[Source records]
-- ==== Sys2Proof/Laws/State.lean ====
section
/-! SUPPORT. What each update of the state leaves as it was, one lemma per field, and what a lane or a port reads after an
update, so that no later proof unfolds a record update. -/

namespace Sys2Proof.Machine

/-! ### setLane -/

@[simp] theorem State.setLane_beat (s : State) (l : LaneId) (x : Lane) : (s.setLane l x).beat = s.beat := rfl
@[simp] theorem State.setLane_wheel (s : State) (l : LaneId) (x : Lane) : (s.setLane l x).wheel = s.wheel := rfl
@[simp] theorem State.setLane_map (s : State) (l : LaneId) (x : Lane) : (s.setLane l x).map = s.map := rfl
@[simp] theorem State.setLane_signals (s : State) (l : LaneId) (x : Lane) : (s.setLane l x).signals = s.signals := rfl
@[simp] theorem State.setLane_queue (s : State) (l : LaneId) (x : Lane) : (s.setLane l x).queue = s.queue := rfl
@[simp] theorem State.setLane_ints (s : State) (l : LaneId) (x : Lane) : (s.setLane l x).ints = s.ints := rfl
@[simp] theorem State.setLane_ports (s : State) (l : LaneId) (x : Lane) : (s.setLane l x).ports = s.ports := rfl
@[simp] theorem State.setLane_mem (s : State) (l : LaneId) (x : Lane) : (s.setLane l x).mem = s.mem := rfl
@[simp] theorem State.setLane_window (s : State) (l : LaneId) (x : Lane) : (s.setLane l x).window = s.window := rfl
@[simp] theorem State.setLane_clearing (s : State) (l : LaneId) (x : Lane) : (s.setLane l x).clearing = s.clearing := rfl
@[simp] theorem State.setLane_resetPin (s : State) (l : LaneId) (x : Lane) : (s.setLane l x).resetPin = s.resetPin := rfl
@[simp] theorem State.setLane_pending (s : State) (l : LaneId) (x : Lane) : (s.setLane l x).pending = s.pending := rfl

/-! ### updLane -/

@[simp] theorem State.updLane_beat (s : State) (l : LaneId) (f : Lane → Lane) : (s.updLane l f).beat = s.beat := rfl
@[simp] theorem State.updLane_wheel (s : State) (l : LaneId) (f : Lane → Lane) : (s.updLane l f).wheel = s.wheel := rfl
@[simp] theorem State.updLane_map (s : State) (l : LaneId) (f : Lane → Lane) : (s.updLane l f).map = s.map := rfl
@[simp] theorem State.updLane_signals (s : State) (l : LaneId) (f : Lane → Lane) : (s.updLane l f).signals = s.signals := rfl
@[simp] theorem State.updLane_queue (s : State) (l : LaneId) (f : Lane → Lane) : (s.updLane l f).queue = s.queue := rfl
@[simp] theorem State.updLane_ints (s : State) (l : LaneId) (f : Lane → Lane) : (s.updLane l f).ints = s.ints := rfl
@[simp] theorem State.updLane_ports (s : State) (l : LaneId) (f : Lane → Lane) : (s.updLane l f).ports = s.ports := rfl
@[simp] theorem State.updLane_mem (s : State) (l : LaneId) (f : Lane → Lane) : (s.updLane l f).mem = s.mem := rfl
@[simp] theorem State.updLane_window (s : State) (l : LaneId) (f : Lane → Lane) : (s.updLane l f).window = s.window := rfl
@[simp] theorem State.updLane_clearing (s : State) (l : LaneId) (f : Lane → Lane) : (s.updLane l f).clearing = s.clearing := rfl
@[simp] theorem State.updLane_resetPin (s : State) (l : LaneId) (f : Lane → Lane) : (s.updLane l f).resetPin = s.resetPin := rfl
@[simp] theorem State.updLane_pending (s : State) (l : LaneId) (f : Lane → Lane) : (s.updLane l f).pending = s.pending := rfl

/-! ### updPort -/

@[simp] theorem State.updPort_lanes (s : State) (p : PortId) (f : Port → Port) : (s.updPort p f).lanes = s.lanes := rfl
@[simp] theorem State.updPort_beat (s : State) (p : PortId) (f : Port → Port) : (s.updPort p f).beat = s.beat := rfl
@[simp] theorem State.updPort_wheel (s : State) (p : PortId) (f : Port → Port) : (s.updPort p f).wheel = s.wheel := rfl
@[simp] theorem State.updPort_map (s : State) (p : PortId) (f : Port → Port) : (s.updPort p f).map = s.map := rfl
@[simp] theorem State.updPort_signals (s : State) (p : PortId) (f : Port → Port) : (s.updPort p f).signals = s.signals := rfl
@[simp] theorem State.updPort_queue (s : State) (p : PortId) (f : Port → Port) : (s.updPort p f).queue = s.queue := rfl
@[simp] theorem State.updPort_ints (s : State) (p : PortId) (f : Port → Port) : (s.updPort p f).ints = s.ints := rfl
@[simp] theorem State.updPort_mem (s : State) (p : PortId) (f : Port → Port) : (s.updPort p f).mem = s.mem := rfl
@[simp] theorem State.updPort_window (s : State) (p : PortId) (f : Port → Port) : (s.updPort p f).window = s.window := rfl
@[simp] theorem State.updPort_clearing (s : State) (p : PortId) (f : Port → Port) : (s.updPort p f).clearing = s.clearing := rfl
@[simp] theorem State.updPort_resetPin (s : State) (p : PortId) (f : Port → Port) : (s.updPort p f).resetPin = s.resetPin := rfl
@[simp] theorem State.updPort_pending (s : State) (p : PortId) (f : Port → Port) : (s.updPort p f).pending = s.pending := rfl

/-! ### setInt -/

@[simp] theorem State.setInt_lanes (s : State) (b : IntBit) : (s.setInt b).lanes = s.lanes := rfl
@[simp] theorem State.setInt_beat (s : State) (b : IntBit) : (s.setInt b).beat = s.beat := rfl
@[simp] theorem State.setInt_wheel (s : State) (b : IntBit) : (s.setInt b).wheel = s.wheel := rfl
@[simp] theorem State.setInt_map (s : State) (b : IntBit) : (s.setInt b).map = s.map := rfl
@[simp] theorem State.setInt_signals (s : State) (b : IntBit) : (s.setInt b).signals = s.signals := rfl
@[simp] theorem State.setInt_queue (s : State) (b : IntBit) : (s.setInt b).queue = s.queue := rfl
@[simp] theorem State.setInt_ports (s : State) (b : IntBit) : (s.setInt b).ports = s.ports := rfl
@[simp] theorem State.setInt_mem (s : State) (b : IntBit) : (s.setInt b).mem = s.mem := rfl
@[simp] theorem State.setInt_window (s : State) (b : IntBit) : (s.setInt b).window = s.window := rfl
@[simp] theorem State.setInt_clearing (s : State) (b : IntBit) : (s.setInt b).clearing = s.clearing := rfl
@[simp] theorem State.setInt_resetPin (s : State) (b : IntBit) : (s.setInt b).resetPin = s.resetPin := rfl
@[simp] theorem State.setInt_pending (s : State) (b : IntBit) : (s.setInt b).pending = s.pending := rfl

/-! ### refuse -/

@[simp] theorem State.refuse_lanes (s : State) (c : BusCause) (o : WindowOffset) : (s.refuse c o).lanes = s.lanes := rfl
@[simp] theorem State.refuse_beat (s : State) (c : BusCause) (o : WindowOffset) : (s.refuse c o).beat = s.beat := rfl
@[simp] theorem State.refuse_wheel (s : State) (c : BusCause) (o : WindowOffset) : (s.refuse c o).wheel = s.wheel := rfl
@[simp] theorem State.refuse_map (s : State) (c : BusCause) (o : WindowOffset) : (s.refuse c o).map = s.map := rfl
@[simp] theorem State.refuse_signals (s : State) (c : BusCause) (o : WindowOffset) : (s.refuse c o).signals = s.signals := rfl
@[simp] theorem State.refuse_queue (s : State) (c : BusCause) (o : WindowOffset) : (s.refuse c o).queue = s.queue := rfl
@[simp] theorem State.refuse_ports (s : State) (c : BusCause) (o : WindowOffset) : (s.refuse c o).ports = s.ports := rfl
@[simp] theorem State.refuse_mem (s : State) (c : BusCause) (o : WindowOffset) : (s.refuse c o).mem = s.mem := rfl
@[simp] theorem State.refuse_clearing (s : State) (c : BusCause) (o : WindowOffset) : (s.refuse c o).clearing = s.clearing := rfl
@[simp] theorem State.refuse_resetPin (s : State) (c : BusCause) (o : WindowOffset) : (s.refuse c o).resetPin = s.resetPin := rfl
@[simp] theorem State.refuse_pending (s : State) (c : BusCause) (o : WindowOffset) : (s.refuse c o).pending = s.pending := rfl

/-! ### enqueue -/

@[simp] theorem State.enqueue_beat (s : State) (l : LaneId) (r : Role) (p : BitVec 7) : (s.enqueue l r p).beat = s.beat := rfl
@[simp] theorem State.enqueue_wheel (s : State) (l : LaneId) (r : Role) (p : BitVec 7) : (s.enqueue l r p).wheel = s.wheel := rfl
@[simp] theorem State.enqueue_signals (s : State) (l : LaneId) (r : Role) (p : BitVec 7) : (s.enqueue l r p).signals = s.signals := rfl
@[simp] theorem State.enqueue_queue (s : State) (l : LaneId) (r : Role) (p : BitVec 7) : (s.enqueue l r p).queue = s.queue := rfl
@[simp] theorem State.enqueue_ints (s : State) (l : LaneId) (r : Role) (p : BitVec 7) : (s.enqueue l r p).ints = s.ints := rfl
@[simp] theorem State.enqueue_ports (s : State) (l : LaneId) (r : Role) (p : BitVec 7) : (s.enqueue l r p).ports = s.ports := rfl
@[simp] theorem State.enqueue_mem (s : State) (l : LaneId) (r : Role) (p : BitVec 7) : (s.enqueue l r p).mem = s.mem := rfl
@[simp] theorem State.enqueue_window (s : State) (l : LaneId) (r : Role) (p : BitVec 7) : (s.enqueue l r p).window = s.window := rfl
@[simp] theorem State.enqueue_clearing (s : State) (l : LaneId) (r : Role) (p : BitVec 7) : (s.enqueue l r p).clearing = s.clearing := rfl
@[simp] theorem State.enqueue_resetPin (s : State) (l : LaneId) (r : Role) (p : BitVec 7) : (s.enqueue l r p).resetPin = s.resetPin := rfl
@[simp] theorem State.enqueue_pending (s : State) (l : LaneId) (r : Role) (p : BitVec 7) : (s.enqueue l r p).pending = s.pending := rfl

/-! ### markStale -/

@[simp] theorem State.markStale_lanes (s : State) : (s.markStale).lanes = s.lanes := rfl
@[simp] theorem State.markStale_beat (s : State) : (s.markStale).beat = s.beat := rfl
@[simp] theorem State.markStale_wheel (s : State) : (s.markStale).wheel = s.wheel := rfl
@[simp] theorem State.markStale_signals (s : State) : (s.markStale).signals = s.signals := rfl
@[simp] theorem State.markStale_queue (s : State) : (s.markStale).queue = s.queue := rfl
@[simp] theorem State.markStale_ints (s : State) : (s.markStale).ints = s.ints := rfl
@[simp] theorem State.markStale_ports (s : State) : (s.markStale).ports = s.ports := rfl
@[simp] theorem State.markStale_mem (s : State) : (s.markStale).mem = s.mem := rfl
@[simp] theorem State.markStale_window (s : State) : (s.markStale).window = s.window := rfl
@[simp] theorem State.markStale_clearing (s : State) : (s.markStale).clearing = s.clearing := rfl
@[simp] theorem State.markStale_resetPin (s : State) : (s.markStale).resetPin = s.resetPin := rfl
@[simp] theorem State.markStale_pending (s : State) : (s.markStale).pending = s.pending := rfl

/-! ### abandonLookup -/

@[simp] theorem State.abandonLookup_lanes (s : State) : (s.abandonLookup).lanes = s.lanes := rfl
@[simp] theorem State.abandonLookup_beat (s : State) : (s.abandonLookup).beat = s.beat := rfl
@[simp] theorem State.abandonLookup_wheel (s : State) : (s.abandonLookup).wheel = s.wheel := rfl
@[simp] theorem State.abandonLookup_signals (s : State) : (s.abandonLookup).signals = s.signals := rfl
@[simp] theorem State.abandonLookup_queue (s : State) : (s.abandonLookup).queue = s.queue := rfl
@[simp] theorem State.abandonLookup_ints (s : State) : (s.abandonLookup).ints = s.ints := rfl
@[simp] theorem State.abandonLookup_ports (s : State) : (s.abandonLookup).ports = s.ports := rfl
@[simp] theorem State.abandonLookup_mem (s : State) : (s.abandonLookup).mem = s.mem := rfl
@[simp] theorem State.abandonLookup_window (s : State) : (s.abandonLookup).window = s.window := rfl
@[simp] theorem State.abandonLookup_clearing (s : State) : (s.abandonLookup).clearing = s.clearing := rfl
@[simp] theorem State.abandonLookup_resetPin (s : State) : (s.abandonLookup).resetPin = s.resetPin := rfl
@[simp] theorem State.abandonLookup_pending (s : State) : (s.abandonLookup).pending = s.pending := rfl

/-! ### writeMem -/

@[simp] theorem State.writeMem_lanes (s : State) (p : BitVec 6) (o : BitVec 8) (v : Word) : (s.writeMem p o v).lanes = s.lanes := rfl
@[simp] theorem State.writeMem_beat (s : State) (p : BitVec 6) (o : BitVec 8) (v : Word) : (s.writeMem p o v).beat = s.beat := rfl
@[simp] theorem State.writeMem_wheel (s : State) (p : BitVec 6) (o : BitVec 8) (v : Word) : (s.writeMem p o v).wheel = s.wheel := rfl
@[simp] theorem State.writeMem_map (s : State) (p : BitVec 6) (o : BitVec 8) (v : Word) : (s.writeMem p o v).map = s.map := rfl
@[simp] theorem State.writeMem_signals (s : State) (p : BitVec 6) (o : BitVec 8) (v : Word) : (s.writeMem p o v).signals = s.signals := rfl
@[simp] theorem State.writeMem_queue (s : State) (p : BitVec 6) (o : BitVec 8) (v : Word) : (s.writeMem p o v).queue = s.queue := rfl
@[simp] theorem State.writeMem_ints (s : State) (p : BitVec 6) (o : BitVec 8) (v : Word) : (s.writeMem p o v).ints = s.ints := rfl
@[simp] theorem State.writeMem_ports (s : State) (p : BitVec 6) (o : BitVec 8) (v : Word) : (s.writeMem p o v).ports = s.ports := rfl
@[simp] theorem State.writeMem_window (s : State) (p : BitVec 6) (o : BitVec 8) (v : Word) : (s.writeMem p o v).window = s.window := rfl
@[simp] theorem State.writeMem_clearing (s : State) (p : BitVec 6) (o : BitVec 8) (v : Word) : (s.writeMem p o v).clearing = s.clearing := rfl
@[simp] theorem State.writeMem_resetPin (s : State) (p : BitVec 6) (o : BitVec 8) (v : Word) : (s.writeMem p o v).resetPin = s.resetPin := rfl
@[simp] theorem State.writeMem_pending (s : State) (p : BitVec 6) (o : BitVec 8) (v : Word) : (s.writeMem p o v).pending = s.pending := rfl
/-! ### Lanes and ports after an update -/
==
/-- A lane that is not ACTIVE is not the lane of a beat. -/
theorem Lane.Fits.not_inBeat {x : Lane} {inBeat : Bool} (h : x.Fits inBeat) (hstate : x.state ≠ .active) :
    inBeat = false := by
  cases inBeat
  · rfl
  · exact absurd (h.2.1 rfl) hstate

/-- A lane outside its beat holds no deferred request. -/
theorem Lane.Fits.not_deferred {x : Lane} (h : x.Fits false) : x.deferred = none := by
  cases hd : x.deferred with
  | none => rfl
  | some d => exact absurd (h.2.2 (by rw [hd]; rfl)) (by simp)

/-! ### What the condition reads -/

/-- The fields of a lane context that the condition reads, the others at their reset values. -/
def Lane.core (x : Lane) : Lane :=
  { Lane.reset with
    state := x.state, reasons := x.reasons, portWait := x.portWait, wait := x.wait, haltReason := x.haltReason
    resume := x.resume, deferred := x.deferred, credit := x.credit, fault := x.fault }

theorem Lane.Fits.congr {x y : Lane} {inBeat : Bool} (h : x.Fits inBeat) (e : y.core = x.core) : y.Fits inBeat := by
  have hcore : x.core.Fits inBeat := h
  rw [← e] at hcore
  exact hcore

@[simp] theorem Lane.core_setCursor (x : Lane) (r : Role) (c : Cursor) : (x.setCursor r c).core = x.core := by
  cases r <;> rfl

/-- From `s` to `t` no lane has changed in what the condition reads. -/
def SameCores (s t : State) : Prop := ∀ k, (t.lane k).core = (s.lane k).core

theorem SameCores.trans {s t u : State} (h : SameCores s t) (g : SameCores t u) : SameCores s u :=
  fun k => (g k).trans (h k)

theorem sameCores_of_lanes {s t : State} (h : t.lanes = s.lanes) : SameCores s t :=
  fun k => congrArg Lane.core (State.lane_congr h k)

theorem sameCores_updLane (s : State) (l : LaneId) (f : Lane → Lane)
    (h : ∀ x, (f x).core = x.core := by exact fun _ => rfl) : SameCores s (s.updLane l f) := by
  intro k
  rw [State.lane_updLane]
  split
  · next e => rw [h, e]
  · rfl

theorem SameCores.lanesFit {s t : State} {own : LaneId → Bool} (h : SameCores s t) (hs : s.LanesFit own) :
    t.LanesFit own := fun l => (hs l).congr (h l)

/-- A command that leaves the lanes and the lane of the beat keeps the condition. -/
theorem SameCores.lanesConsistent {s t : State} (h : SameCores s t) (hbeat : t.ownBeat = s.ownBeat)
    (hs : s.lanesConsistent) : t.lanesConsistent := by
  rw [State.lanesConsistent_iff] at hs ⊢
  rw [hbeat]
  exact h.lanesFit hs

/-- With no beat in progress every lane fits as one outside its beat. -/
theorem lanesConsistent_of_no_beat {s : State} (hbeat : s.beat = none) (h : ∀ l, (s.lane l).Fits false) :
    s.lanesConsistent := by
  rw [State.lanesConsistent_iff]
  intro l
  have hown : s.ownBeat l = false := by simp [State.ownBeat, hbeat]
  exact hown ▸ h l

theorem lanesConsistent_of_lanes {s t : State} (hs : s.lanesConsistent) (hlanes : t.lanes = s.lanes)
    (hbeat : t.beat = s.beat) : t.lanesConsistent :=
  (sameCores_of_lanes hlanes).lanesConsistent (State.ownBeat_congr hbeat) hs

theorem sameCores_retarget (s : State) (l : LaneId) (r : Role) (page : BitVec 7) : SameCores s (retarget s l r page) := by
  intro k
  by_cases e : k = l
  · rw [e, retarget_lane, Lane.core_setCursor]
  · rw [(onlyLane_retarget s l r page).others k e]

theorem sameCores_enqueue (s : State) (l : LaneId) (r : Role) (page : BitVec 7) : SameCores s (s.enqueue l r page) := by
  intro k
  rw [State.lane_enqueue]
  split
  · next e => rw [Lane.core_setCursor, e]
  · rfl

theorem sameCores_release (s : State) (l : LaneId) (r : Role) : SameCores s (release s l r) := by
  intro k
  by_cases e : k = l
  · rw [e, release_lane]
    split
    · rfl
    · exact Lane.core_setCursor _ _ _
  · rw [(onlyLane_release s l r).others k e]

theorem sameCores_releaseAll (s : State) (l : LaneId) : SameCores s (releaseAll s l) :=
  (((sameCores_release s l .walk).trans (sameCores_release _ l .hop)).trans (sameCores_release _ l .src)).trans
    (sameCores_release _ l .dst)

▶ _PROMPT_: Find the word "deferred" in the entries above. Copy every line that has it.

▶ _ANSWER FOR THE TASK_:
/-- A lane outside its beat holds no deferred request. -/
theorem Lane.Fits.not_deferred {x : Lane} (h : x.Fits false) : x.deferred = none := by
  cases hd : x.deferred with
    resume := x.resume, deferred := x.deferred, credit := x.credit, fault := x.fault }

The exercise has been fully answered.